Edit: Also submitted here

[https://news.ycombinator.com/item?id=20616846](https://news.ycombinator.com/item?id=20616846)

with this even better source

[https://www.federalreserve.gov/newsevents/pressreleases/othe...](https://www.federalreserve.gov/newsevents/pressreleases/other20190805a.htm)

------
btown
> [Interoperability between all banks has] been one of the arguments for
> blockchain-based payment systems like Facebook's (FB) Libra, which would
> circumvent the need for third-party payment settlement. During two
> Congressional hearings on Libra last month, some lawmakers called on the Fed
> to create a real-time payment system itself rather than having to rely on a
> network developed by Facebook.

It's a reminder that blockchain solutions aren't as useful if there actually
is a trusted central entity, upon whose sterling reputation the global economy
relies in the first place, to record transactions.

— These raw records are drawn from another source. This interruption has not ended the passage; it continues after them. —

-- ==== Sys2Proof/Machine/Registers.lean ====
section
/-! DEFINITION. The meanings of the register commands that have a row of their own, and of the write to any
other register (R12, R38, R170, R173, R192, R280, R284, R285, R384, R543, R553, R554). -/

namespace Sys2Proof.Machine

/-- TRACE_DRAIN (R543, R544): a buffer of at least 4 KiB drains one chunk. -/
def execTraceDrain (core : Nat) (s : State) : Res :=
  .next (if mayDrain s core 4096 then traceChunk s core else s)

/-- TRACE_FLUSH (R543). -/
def execTraceFlush (core : Nat) (s : State) : Res :=
  .next (if writeBusy s (O.coreTraceCtrl core) then s else traceFlushCore s core)

/-- THREAD_RESTART (R252, R284, R285). -/
def execThreadRestart (core bits : Nat) (s : State) : Res :=
  .next (hostWrite s (O.coreThreadCtrl core) (BitVec.ofNat 32 (bits % 256 * 256)))

/-- THREAD_HALT (R284, R285). -/
def execThreadHalt (core bits : Nat) (s : State) : Res :=
  .next (hostWrite s (O.coreThreadCtrl core) (BitVec.ofNat 32 (bits % 256)))

/-- STATION_RESET (R204, R285). -/
def execStationReset (core bits : Nat) (s : State) : Res :=
  .next (hostWrite s (O.coreStnReset core) (BitVec.ofNat 32 (bits % 2 ^ 13)))

/-- PERF_CLEAR (R554). -/
def execPerfClear (core : Nat) (s : State) : Res :=
  .next (if writeBusy s (O.corePerfCtrl core) then s else clearPerf s core)

/-- EXC_COUNT_READ (R280). -/
def execExcCountRead (core : Nat) (s : State) : Res := .next (csrRead s 0 (O.coreExcCount core)).1

/-- CYCLE_LO_READ (R38). -/
def execCycleLoRead (reader : Nat) (s : State) : Res := .next (readCycleLo s reader).1

/-- ENG_COUNTER_LO_READ (R554). -/
def execEngCounterLoRead (reader core off : Nat) (s : State) : Res :=
  .next (match engCounter (0x100000 + core * 0x1000 + off) with
    | some (c, k, false) => (readEngLo s reader c k).1
    | _ => s)

/-- ERRLOG_CLEAR (R553). -/
def execErrlogClear (s : State) : Res := .next (clearLog s)

/-- PRU_ENTRY_WRITE (R40, R170). -/
def execPruEntryWrite (word : Nat) (v : BitVec 32) (s : State) : Res :=
  .next (if word < 16 then hostWrite s (O.pruEntryW word) v else s)

/-- PRU_APPLY_STEP_WRITE (R40, R173). -/
def execPruApplyStepWrite (v : BitVec 32) (s : State) : Res := .next (hostWrite s O.pruApplyStep v)

/-- PRU_PENDING_DISCARD (R40, R192). -/
def execPruPendingDiscard (s : State) : Res := .next (hostWrite s O.pruPending 0x80000000#32)

/-- GROUP_CTRL_RELEASE (R40, R384). -/
def execGroupCtrlRelease (s : State) : Res := .next (hostWrite s O.groupCtrl 1#32)

/-- CSR_WRITE (R12, R14, R40, R44, R353). -/
def execCsrWrite (off : Nat) (v : BitVec 32) (s : State) : Res :=
  .next (if off % 4 = 0 then hostWrite s off v else s)

/-- ETH_MODE_WRITE (R461). -/
def execEthModeWrite (v : BitVec 32) (s : State) : Res := .next (hostWrite s O.ethMode v)

/-- IPV4_ADDR_WRITE (R470). -/
def execIpv4AddrWrite (port : Nat) (v : BitVec 32) (s : State) : Res :=
  .next (if port < 8 then hostWrite s (O.ethpIpv4Addr port) v else s)

end Sys2Proof.Machine
end

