-- ==== Sys2Proof/Machine/Dispatch.lean ====
section
/-! DEFINITION. The effect of each command: one arm per constructor. -/

namespace Sys2Proof.Machine
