/-- GATE_DECIDE, GATE_WAIT_EXPIRE and BLOCK_END complete (R211, R216, R217, R219, R221, R311): a block whose gated inputs have all arrived
runs in its own variant and pins its buffers; one that waits stays open; at the end of the wait it runs on rack copies within the
limit, or is dropped with STALE_LIMIT; its end frees its pins. -/
def Obligations.ReadyGate : Prop :=
  ∀ (s : State) (b : Nat) (v : VBlock),
    let idle := s.gate.block = none ∨ s.gate.decided = true
    (s.inStep = true → s.pru.dropped = false → b ∉ s.gate.done → (gateBlocks s)[b]? = some v → idle →
      ((∀ r ∈ v.gates, hasArrived s r s.step = true ∧ belowFloor s r s.step = false) →
        completes (.gateDecide b) s (fun u =>
          u.gate.decided = true ∧ u.gate.variant = v.variant ∧ u.gate.block = some b ∧ u.gate.done = s.gate.done ++ [b] ∧
          u = { s with gate := u.gate } ∧
          ∀ r ∈ v.gates, r.kind = 1 → (b, r.window * 256, imageBytes s r.tag) ∈ u.gate.pins)) ∧
      ((∃ r ∈ v.gates, hasArrived s r s.step = false) → completes (.gateDecide b) s (fun u =>
        u.gate.decided = false ∧ u.gate.block = some b ∧ u.gate.done = s.gate.done ∧ u = { s with gate := u.gate }))) ∧
    (s.gate.block = some b → s.gate.decided = false → (gateBlocks s)[b]? = some v →
      (∃ r ∈ v.gates.drop s.gate.pos, hasArrived s r s.step = false) →
      (∀ l, substitutes s v = some l → completes .gateWaitExpire s (fun u =>
        u.gate.decided = true ∧ u.gate.variant = (l.head?.map (fun p => p.2.fmt)).getD v.variant ∧
        u.gate.done = s.gate.done ++ [b] ∧ (∀ p ∈ l, (b, p.1, p.2.len) ∈ u.gate.pins ∧ (b, v.entry, p.1) ∈ u.gate.stale) ∧
        (∀ r ∈ v.gates, (r.tag, s.step) ∈ u.gate.subTags) ∧
        tget u.gate.subs v.entry 0 = tget s.gate.subs v.entry 0 + l.length ∧ u.mem = s.mem)) ∧
      (substitutes s v = none → s.inStep = true → hasRoom s 3 → completes .gateWaitExpire s (fun u =>
        u.gate.block = none ∧ u.gate.done = s.gate.done ++ [b] ∧ u.pru.dropped = true ∧ queued u 3 0x2011 ∧ u.mem = s.mem))) ∧
    ((s.gate.decided = true ∨ s.gate.block ≠ some b) → completes (.blockEnd b) s (fun u => ∃ w, u = retryFrames w ∧
      w = { s with gate := w.gate } ∧ (∀ p, p ∈ w.gate.pins ↔ p ∈ s.gate.pins ∧ p.1 ≠ b) ∧ w.gate.block ≠ some b))

/-! ### Registers -/

/-- The access codes (R12 to R14, R40, R44): CSR_WRITE sets an RW field, leaves an RO field and, under LOCK, an RWL field, clears a W1C
bit by writing 1, counts an access outside every block, and is refused with no effect where the state refuses it; and the commands of the other
registers complete (R38, R170, R173, R192, R384, R461, R470, R553, R554): the latched halves, ERRLOG_CLEAR, the PRU window, GROUP_CTRL_RELEASE,
ETH_MODE_WRITE and IPV4_ADDR_WRITE. -/
def Obligations.RegisterCommands : Prop :=
  (∀ (s : State) (v : BitVec 32),
    completes (.csrWrite O.globalHostScratch v) s (fun u => csrGet u O.globalHostScratch = v.toNat ∧
      (∀ o, o ≠ O.globalHostScratch → csrGet u o = csrGet s o) ∧ u = { s with csr := u.csr }) ∧
    completes (.csrWrite O.globalId v) s (fun u => u = s) ∧
    (csrBit s O.globalLock 0 = true → completes (.csrWrite O.globalBoardTag v) s (fun u => u = s)) ∧
    completes (.csrWrite O.globalResetCause v) s (fun u =>
      (∀ i, i ≤ 5 → csrBit u O.globalResetCause i = (csrBit s O.globalResetCause i && !v.getLsbD i)) ∧
        ∀ o, o ≠ O.globalResetCause → csrGet u o = csrGet s o) ∧
    (∀ off, off % 4 = 0 → csrLocate off = none → completes (.csrWrite off v) s (fun u =>
      csrBits u O.globalCsrMiss 15 0 = min (csrBits s O.globalCsrMiss 15 0 + 1) 0xFFFF ∧
        ∀ o, o ≠ O.globalCsrMiss → csrGet u o = csrGet s o)) ∧
    (∀ off, off % 4 = 0 → (csrLocate off).isSome = true → writeBusy s off = true → completes (.csrWrite off v) s (fun u => u = s)) ∧
    (∀ off, s.dev = .activating → off % 4 = 0 → 0x40000 ≤ off → off < 0x80000 → writeBusy s off = true)) ∧
  (∀ (s : State) (n : Nat) (v : BitVec 32),
    let free : Prop := s.dev ≠ .activating ∧ s.err.hard = false
    completes (.cycleLoRead n) s (fun u => (tget u.cycleHi n 0#32).toNat = s.cycle / 2 ^ 32 % 2 ^ 32 ∧
      (∀ m, m ≠ n → tget u.cycleHi m 0#32 = tget s.cycleHi m 0#32) ∧ u = { s with cycleHi := u.cycleHi }) ∧
    csrRead s n O.globalCycleHi = (s, (tget s.cycleHi n 0#32).toNat) ∧ tget State.reset.cycleHi n 0#32 = 0#32 ∧
    (∀ c off k, engCounter (0x100000 + c * 0x1000 + off) = some (c, k, false) →
      completes (.engCounterLoRead n c off) s (fun u =>
        tget (tget u.engHi n []) (c * 64 + k) 0 = tget (getCore s c).perf k 0 / 2 ^ 32 ∧ u = { s with engHi := u.engHi })) ∧
    completes .errlogClear s (fun u => u.err = { s.err with log := [], fatal := none } ∧ u = { s with err := u.err }) ∧
    (free → n < 16 → completes (.pruEntryWrite n v) s (fun u =>
      let e := csrBits s O.pruSel 11 0
      let old := (tget? s.pru.pending e).getD (tget s.pru.active e RuleEntry.zero)
      tget? u.pru.pending e = some ⟨old.w.set n v⟩ ∧ u.pru.active = s.pru.active ∧ u = { s with pru := u.pru })) ∧
    (free → (v = 0xFFFFFFFF#32 ∨ begunTo s < v.toNat) → completes (.pruApplyStepWrite v) s (fun u =>
      csrGet u O.pruApplyStep = v.toNat ∧ u = { s with csr := u.csr })) ∧
    (free → v ≠ 0xFFFFFFFF#32 → v.toNat ≤ begunTo s → completes (.pruApplyStepWrite v) s (fun u => u = s)) ∧
    (free → completes .pruPendingDiscard s (fun u => u.pru.pending = [] ∧ u = { s with pru := u.pru })) ∧
    (free → (s.dev = .idle ∨ s.dev = .quiesced ∧ s.mend.lost = true) → completes .groupCtrlRelease s (fun u =>
      u.mend.table = none ∧ u.mem = s.mem)) ∧
    (free → s.dev ≠ .idle → ¬ (s.dev = .quiesced ∧ s.mend.lost = true) → completes .groupCtrlRelease s (fun u => u = s)) ∧
    (free → completes (.ethModeWrite v) s (fun u =>
      csrBits u O.ethMode 1 0 = (if v.toNat % 4 = 3 then csrBits s O.ethMode 1 0 else v.toNat % 4) ∧
      csrBits u O.ethMode 3 2 = (if v.toNat / 4 % 4 = 3 then csrBits s O.ethMode 3 2 else v.toNat / 4 % 4) ∧
      (∀ p, p < 4 → (getPort u p).up = (decide (v.toNat % 4 = 3) && (getPort s p).up)) ∧
      (∀ p, 4 ≤ p → p < 8 → (getPort u p).up = (decide (v.toNat / 4 % 4 = 3) && (getPort s p).up)))) ∧
    (free → n < 8 → completes (.ipv4AddrWrite n v) s (fun u =>
      csrGet u (O.ethpIpv4Addr n) = v.toNat ∧
        (v ≠ 0#32 → (getPort u n).lease = none) ∧ (v = 0#32 → (getPort u n).lease = (getPort s n).lease))))

/-- The commands of the CORE registers complete (R204, R252, R280, R284, R285, R543, R554): TRACE_DRAIN, TRACE_FLUSH, THREAD_RESTART,
THREAD_HALT, STATION_RESET, PERF_CLEAR and EXC_COUNT_READ. -/
def Obligations.CoreRegisterCommands : Prop :=
  ∀ (s : State) (c n bits : Nat),
    let wr := csrGet s (O.coreTraceWr c)
    let a := csrBits s (O.coreTraceBase c) 27 0 * 4096 + wr
    let drained (u : State) : Prop :=
      (∀ p, memRead u.mem p = if a ≤ p ∧ p < a + 4096 then (getCore s c).trace.getD (p - a) 0#8 else memRead s.mem p) ∧
      (getCore s c).trace.drop 4096 <+: (getCore u c).trace ∧
      ((getCore s c).tracePend = [] → (getCore u c).trace = (getCore s c).trace.drop 4096) ∧
      csrGet u (O.coreTraceWr c) = (wr + 4096) % ringBytes s c % 2 ^ 32
    let writes : Prop := c < 256 ∧ s.err.hard = false ∧ (s.dev = .quiesced ∨ s.dev = .running ∧ coreClass s c = 0)
    (class2May s true a 4096 = true → inHbm a 4096 = true → mayGo s ⟨.drain c, 4⟩ a 4096 = true → memWf s.mem = true →
      (mayDrain s c 4096 = true → completes (.traceDrain c) s drained) ∧
      (mayDrain s c 1 = true → (getCore s c).trace.length ≤ 4096 → (getCore s c).tracePend = [] → s.dev ≠ .activating → completes (.traceFlush c) s drained)) ∧
    (writes → n < 8 → bits.testBit n = true →
      (∀ e, tget? (getCore s c).entryPts n = some e → completes (.threadRestart c bits) s (fun u =>
        let y := getThread u c n
        y.pc = e / 4 * 4 ∧ (y.st = .ready ∨ y.st = .running) ∧ y.branches = [] ∧ y.buffer = [] ∧ y.keys = [] ∧
        y.reg 1 = BitVec.ofNat 64 (if coreClass s c = 1 then s.step else 0) ∧ y.reg 2 = BitVec.ofNat 64 c ∧
        y.reg 3 = BitVec.ofNat 64 n ∧ (∀ r, 3 < r → y.reg r = 0#64) ∧ u.mem = s.mem)) ∧
      completes (.threadHalt c bits) s (fun u => (getThread u c n).st = .halted ∧ (getThread u c n).keys = [] ∧
        csrGet u (O.coreKeyRank c n) = 0 ∧ u.mem = s.mem)) ∧
    (writes → n < 13 → bits.testBit n = true → completes (.stationReset c bits) s (fun u =>
      (getStn u c n).resetting = true ∧ (getStn u c n).queue = [] ∧ (getStn u c n).work = .idle ∧ (getStn u c n).out = [] ∧
      (∀ p ∈ stationStreams s c n, streamTiles u p.1 = []) ∧ u.mem = s.mem)) ∧
    (s.dev ≠ .activating → completes (.perfClear c) s (fun u =>
      (getCore u c).perf = [] ∧ u = setCore s c { getCore s c with perf := [] })) ∧
    (c < 256 → s.err.hard = false → completes (.excCountRead c) s (fun u =>
      csrBits u (O.coreExcCount c) 15 0 = 0 ∧ ∀ o, o ≠ O.coreExcCount c → csrGet u o = csrGet s o))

And it does speak to a
mission to regulate and facilitate interstate commerce. If they get the
branding and execution right this could be huge for enabling micro-
entrepreneurship. Of course, they won't get it right, but one can dream.

------
ianhawes
I expect banks to start charging a $65 per transaction premium to interface
with this system.

FedACH, or "direct deposit", costs pennies wholesale [0]. The value
proposition of Venmo/Zelle is not just that they're instant, but that the fees
are not insane. Compare that to retail banks which charge upwards of $35 for a
"next-day ACH".

The Fed should impose fee caps to encourage adoption.

[0]
[https://www.frbservices.org/resources/fees/ach-2019.html](https://www.frbservices.org/resources/fees/ach-2019.html)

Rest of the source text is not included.